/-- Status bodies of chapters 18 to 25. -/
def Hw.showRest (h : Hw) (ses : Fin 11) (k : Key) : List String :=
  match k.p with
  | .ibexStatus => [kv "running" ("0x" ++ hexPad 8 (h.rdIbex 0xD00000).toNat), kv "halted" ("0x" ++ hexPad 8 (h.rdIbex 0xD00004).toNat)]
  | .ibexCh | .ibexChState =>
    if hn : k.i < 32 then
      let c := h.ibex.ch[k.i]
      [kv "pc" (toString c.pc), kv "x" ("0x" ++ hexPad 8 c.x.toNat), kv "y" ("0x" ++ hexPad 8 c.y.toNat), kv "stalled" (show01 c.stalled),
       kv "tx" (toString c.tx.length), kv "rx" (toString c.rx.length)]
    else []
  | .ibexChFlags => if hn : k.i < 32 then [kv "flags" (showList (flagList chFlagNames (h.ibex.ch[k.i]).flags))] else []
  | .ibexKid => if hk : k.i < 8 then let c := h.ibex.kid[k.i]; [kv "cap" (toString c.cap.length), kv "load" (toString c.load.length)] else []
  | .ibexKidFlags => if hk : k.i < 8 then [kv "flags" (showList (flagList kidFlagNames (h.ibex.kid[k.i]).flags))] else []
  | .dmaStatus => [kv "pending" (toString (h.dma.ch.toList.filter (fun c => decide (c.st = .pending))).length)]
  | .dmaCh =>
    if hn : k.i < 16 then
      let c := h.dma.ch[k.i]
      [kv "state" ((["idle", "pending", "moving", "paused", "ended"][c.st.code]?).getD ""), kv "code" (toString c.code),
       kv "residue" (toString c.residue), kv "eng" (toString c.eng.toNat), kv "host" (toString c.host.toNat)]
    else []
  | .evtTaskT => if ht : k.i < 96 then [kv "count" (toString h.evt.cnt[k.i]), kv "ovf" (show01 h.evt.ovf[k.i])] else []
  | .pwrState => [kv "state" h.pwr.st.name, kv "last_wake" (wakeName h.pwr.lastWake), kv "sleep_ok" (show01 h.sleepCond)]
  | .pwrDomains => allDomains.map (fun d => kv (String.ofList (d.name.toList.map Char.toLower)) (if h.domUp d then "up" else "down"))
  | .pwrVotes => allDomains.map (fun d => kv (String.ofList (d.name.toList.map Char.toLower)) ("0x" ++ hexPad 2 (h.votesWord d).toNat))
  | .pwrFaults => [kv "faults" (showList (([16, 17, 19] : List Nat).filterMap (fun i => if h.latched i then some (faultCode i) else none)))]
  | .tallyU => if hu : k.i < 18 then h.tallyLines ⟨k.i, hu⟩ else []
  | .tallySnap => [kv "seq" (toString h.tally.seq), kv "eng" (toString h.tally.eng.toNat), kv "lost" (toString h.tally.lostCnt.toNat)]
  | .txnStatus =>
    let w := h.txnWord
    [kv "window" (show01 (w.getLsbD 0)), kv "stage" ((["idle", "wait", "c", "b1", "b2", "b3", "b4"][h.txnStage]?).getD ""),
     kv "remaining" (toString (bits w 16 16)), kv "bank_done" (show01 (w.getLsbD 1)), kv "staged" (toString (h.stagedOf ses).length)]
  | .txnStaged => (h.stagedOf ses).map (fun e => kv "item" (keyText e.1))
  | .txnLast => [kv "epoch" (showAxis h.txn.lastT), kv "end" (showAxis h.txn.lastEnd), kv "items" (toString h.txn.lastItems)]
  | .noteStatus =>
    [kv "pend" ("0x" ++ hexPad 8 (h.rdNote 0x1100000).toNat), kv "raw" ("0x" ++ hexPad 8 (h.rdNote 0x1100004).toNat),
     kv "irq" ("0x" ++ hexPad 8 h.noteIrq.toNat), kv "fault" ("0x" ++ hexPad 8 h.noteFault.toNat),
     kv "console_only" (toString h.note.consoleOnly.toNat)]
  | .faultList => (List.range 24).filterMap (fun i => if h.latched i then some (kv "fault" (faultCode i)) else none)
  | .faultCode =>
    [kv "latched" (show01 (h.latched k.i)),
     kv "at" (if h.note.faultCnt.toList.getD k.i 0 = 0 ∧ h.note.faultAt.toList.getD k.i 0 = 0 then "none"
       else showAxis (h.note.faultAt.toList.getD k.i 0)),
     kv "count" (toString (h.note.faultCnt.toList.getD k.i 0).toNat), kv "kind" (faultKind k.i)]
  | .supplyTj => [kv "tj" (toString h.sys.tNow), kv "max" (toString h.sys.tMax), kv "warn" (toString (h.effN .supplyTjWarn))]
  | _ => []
....
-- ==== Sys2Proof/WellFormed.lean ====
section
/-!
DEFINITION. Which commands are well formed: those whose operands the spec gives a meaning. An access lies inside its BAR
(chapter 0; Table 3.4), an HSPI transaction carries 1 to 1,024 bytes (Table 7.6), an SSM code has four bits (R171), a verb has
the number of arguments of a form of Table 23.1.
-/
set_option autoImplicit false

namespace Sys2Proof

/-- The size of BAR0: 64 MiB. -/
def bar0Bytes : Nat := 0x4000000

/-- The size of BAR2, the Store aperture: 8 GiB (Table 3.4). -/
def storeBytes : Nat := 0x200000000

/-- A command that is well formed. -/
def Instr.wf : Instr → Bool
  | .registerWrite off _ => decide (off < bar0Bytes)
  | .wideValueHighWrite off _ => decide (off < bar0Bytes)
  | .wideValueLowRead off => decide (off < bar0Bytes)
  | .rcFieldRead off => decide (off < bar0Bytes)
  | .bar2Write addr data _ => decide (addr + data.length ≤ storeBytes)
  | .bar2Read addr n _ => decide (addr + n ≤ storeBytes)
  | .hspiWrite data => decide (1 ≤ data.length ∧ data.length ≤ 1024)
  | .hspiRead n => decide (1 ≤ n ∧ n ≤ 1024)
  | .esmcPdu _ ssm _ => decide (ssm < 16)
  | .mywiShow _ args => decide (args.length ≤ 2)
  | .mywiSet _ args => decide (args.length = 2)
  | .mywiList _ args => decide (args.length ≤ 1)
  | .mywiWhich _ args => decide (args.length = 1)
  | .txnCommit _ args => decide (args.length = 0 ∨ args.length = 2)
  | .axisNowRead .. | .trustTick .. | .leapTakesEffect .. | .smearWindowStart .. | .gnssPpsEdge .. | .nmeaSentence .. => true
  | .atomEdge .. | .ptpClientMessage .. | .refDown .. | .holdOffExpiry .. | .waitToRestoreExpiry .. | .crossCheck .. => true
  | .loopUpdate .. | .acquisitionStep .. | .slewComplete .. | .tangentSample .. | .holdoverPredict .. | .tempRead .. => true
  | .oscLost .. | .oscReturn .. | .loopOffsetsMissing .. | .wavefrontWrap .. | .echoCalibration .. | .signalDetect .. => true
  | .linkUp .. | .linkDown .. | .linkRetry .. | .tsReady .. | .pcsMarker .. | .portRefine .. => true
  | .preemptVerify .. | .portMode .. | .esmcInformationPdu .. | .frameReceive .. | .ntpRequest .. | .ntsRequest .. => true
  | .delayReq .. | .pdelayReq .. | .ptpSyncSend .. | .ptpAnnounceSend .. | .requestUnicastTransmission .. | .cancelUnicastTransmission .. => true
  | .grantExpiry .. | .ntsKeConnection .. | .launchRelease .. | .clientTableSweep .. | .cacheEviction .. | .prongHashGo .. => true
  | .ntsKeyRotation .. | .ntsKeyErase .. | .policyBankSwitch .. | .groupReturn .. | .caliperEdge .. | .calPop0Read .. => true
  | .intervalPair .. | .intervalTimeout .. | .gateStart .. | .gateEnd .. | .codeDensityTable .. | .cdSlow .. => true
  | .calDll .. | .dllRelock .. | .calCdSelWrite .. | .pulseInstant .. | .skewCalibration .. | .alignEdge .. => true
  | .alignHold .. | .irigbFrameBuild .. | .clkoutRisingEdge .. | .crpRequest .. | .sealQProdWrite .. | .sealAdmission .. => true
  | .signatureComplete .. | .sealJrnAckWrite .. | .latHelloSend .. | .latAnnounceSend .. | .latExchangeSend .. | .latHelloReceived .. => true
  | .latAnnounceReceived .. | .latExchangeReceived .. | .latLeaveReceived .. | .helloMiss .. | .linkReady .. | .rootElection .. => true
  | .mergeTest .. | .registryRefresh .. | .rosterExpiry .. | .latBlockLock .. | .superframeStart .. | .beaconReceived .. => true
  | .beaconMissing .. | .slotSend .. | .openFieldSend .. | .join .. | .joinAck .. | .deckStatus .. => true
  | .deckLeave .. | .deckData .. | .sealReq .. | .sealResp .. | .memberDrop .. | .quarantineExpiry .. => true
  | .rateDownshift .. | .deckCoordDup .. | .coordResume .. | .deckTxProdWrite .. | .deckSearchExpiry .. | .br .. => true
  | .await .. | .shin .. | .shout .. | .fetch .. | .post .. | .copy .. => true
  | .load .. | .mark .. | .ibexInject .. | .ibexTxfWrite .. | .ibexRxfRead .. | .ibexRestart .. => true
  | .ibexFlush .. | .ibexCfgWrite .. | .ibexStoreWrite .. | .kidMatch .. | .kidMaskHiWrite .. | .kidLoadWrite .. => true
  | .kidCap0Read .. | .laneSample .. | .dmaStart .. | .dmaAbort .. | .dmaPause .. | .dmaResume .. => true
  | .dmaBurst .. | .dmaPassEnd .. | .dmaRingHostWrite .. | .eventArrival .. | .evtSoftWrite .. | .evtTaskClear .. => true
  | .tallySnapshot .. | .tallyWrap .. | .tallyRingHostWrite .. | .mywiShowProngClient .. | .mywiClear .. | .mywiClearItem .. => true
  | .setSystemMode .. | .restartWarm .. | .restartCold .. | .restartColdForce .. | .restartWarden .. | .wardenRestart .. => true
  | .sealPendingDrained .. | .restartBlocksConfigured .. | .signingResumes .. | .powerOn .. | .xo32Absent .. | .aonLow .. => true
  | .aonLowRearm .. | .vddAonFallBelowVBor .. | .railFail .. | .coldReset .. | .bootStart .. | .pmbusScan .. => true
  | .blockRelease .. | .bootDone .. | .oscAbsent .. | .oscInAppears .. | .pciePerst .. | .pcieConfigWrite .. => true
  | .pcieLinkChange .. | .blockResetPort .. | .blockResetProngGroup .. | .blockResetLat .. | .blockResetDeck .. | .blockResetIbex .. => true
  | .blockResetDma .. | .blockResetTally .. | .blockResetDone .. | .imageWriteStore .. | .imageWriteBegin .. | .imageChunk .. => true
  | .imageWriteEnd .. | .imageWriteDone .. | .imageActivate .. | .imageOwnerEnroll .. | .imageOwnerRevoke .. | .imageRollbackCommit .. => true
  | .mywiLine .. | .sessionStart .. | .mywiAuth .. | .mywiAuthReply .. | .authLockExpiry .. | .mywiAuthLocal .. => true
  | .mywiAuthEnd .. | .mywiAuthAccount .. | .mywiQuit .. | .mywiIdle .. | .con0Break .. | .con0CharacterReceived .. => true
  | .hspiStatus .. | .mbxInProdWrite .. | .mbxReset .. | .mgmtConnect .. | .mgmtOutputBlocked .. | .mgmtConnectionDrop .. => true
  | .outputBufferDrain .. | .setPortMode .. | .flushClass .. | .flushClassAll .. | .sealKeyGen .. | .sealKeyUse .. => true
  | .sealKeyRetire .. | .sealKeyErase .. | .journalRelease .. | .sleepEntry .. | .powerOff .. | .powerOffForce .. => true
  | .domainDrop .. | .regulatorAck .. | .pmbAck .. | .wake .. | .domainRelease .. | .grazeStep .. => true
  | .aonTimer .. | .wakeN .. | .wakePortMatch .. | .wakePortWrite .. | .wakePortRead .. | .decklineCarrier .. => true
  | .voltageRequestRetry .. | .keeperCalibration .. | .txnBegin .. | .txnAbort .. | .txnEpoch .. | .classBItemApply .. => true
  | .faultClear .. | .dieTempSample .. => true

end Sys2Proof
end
....
Read the entries and show each line that mentions "storeBytes".

SOLUTION TO THIS EXERCISE =>
def storeBytes : Nat := 0x200000000
  | .bar2Write addr data _ => decide (addr + data.length ≤ storeBytes)
  | .bar2Read addr n _ => decide (addr + n ≤ storeBytes)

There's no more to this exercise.